# PROMPT
Take the material below and output exactly the run of lines from the one containing "-- ==== Sys2Proof/Tests/Slice0.lean" down to the one containing "Small states -/", with both included.
==*==
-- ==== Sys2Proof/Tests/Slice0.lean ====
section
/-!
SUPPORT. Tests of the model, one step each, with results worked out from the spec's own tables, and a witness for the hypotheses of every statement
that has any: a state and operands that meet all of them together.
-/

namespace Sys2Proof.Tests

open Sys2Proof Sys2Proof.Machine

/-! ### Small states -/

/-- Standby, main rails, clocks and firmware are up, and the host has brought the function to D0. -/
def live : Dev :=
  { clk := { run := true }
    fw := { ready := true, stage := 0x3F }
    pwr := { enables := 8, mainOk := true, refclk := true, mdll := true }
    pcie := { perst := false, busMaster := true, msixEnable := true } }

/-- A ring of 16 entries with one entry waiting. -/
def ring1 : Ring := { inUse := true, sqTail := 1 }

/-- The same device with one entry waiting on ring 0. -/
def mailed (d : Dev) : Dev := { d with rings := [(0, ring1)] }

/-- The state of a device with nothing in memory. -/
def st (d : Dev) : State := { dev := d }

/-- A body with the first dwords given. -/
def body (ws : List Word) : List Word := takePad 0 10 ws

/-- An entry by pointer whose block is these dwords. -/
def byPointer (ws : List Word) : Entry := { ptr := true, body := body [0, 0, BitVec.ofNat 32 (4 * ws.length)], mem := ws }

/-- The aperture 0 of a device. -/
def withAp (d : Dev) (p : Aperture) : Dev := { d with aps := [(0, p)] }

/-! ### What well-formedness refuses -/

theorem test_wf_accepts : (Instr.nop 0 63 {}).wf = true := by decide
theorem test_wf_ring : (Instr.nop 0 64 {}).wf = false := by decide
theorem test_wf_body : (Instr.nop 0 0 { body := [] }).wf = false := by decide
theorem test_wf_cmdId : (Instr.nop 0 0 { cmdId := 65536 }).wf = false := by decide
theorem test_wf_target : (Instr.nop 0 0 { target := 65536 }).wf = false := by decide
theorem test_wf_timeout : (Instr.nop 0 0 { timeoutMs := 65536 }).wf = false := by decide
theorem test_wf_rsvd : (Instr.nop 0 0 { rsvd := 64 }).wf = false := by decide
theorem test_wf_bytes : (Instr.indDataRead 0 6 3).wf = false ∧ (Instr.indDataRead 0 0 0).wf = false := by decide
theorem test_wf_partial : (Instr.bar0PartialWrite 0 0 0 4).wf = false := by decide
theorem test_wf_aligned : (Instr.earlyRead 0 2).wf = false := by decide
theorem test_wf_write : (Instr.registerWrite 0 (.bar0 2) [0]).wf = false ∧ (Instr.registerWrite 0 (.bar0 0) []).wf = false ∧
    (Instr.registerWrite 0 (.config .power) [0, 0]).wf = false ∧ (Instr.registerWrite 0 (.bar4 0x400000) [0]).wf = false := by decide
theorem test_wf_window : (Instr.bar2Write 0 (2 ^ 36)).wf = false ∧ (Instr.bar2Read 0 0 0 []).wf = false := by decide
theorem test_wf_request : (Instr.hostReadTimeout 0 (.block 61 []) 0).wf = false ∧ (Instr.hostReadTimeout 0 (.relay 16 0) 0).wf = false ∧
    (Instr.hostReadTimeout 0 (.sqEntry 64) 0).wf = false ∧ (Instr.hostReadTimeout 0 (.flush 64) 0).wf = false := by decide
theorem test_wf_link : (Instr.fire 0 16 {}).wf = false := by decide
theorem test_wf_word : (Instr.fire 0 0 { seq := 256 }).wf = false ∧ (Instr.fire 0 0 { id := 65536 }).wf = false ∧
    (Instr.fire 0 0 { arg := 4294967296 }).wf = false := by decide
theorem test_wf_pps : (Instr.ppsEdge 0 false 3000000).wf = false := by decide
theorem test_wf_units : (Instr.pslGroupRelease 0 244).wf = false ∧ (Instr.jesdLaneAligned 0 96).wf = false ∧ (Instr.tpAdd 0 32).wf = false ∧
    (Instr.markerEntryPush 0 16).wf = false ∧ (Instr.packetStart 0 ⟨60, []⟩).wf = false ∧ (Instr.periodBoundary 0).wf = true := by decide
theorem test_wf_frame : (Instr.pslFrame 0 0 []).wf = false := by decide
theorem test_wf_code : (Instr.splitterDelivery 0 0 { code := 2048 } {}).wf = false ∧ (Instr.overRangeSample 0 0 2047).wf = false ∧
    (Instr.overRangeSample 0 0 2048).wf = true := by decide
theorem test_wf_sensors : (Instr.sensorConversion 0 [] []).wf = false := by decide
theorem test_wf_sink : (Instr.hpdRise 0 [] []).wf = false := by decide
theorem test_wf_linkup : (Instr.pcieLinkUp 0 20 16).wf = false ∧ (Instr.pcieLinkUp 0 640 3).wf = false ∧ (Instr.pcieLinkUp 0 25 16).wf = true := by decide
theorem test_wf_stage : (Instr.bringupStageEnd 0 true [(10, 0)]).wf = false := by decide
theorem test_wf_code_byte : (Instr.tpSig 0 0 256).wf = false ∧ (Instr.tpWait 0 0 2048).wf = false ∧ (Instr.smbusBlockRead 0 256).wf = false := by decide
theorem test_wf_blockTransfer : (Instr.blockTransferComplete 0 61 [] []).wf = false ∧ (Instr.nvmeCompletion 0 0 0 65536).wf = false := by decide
==*==
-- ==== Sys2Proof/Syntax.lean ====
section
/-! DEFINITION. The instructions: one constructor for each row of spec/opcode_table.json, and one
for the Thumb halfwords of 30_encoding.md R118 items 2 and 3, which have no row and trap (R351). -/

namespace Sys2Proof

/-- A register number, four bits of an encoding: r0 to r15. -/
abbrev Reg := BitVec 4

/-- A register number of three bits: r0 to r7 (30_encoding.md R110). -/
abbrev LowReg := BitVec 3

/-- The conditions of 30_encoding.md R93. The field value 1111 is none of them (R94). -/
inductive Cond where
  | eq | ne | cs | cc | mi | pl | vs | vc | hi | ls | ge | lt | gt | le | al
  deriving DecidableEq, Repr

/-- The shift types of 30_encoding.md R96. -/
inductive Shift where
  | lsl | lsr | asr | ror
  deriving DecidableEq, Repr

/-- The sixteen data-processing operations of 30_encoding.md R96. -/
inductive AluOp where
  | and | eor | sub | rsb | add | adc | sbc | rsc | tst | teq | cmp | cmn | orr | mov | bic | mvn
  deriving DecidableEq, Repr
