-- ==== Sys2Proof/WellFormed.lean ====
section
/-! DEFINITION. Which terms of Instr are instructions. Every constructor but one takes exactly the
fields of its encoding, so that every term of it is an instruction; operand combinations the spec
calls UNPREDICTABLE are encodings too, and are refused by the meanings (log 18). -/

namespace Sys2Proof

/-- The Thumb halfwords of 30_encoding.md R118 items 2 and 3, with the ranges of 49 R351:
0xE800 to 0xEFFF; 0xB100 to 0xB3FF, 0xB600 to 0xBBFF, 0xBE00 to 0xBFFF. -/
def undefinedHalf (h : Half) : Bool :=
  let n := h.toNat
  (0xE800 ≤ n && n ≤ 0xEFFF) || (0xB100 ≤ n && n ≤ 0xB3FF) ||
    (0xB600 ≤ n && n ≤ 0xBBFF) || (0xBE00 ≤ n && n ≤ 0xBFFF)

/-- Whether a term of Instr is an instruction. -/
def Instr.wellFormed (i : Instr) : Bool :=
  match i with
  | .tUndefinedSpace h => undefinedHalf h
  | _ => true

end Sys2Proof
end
==*==
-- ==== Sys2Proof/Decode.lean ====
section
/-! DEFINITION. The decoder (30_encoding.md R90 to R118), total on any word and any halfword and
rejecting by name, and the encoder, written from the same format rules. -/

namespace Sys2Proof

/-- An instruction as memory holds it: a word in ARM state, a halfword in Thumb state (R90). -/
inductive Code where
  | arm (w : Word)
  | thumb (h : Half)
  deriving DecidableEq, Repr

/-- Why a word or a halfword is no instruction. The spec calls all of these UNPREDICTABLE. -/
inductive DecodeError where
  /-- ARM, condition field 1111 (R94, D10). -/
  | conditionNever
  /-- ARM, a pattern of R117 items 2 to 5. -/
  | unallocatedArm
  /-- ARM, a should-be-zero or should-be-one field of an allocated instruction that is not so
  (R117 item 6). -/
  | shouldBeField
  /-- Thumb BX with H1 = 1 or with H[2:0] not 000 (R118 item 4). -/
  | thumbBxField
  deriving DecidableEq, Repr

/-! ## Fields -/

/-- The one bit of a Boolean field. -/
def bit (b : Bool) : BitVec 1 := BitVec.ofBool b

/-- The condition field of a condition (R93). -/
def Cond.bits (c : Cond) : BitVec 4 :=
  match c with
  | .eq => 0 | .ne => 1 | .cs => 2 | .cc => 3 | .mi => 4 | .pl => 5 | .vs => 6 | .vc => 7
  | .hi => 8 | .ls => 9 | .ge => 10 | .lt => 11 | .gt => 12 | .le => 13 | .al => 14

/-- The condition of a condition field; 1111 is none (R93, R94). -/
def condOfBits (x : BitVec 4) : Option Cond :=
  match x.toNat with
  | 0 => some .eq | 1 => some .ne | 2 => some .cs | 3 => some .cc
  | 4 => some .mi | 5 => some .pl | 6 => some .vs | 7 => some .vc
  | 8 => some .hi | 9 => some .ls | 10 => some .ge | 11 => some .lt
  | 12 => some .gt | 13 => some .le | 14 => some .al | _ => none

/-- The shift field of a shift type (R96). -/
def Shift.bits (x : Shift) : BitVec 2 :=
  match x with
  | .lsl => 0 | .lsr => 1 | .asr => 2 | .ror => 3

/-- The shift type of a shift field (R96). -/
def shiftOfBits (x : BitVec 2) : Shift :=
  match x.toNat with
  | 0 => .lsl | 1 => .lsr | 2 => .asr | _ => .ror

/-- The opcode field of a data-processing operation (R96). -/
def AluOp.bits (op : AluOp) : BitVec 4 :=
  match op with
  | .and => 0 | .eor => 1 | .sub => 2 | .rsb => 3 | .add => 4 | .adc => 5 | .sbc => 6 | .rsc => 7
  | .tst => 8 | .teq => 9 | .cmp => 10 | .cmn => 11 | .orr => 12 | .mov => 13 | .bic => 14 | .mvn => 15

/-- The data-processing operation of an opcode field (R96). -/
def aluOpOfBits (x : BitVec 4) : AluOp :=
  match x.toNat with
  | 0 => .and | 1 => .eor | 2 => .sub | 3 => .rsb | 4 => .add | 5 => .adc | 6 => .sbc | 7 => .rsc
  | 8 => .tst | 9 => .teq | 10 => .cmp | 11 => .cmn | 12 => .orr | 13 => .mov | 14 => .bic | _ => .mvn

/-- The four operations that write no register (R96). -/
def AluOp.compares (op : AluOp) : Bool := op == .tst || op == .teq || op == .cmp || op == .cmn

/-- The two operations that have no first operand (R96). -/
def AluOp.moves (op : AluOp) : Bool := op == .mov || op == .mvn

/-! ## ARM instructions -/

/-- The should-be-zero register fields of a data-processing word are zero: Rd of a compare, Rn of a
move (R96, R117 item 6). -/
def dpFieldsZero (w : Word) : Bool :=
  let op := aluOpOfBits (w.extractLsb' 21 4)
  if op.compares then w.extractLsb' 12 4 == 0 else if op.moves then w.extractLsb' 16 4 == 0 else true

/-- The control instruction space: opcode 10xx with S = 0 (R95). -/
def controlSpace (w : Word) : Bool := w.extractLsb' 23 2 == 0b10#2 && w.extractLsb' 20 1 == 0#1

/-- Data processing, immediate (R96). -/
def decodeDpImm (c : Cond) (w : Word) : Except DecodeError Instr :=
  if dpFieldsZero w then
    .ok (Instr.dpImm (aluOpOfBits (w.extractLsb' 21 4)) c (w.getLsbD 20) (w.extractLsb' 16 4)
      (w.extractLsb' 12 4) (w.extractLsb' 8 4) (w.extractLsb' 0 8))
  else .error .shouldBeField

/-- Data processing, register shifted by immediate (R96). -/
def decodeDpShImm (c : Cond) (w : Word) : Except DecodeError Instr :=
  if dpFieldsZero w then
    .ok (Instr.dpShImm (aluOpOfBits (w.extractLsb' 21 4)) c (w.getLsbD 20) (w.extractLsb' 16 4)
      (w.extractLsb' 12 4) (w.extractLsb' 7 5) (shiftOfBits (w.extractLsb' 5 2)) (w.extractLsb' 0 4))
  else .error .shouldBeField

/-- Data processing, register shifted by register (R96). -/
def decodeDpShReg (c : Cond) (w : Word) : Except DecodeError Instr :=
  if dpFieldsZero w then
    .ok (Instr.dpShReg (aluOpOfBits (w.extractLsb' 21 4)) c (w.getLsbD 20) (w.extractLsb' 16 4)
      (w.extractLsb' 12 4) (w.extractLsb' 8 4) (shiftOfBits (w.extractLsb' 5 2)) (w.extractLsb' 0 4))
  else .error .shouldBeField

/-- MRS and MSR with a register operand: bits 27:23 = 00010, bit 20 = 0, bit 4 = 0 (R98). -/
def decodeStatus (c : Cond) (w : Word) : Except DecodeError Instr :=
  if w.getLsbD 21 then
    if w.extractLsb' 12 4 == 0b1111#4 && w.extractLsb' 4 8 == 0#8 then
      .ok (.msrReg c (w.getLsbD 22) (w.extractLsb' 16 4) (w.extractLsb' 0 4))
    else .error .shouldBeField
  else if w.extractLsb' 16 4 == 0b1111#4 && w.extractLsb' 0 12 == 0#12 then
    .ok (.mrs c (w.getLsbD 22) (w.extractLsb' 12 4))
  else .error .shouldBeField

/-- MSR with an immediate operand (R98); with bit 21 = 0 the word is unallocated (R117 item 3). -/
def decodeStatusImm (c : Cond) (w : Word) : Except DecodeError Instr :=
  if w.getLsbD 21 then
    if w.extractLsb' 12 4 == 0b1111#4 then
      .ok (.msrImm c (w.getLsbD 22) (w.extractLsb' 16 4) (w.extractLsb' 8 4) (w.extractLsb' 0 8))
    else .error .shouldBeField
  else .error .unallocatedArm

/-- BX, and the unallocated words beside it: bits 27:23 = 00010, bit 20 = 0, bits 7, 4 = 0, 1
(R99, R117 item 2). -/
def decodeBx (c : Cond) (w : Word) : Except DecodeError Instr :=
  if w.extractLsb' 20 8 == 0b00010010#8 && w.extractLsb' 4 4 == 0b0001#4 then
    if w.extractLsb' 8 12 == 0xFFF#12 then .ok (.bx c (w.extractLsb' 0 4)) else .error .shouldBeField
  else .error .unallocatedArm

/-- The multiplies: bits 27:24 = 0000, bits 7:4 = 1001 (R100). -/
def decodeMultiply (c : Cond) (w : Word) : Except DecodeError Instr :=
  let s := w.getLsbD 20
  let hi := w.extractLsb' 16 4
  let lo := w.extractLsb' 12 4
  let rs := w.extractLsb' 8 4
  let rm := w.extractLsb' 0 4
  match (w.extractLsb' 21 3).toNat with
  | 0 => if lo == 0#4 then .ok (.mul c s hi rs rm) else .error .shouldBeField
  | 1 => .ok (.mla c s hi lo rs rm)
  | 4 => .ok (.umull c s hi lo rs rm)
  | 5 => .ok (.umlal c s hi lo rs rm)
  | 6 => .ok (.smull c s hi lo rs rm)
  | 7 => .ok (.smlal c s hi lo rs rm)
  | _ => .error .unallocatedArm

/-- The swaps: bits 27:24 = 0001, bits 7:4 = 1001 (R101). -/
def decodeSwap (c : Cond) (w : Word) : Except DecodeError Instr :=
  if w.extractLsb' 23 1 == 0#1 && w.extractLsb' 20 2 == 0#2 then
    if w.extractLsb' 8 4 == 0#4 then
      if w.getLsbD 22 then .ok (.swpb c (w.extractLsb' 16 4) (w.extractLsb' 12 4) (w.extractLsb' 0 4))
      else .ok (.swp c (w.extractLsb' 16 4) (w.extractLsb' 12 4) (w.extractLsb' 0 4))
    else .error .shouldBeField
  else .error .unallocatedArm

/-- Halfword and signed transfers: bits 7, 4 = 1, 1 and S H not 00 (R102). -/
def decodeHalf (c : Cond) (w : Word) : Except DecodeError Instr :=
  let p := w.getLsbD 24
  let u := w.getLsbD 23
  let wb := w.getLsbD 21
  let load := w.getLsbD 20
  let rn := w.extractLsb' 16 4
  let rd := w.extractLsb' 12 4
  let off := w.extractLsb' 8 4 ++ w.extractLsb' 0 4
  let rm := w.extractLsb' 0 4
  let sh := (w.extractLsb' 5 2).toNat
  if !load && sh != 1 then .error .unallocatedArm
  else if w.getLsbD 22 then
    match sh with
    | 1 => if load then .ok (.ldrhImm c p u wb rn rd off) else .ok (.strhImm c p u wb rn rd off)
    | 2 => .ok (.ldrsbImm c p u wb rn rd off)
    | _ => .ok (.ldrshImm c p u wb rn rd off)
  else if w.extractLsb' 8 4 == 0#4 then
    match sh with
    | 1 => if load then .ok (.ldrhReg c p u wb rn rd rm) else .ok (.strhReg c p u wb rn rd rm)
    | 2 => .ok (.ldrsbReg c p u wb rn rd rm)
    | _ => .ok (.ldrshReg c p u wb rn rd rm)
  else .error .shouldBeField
==*==
# WORKED SOLUTION
-- ==== Sys2Proof/Tests/Slice0.lean ====
section
/-!
SUPPORT. Tests of the model, one step each, with results worked out from the spec's own tables, and a witness for the hypotheses of every statement
that has any: a state and operands that meet all of them together.
-/

namespace Sys2Proof.Tests

open Sys2Proof Sys2Proof.Machine

/-! ### Small states -/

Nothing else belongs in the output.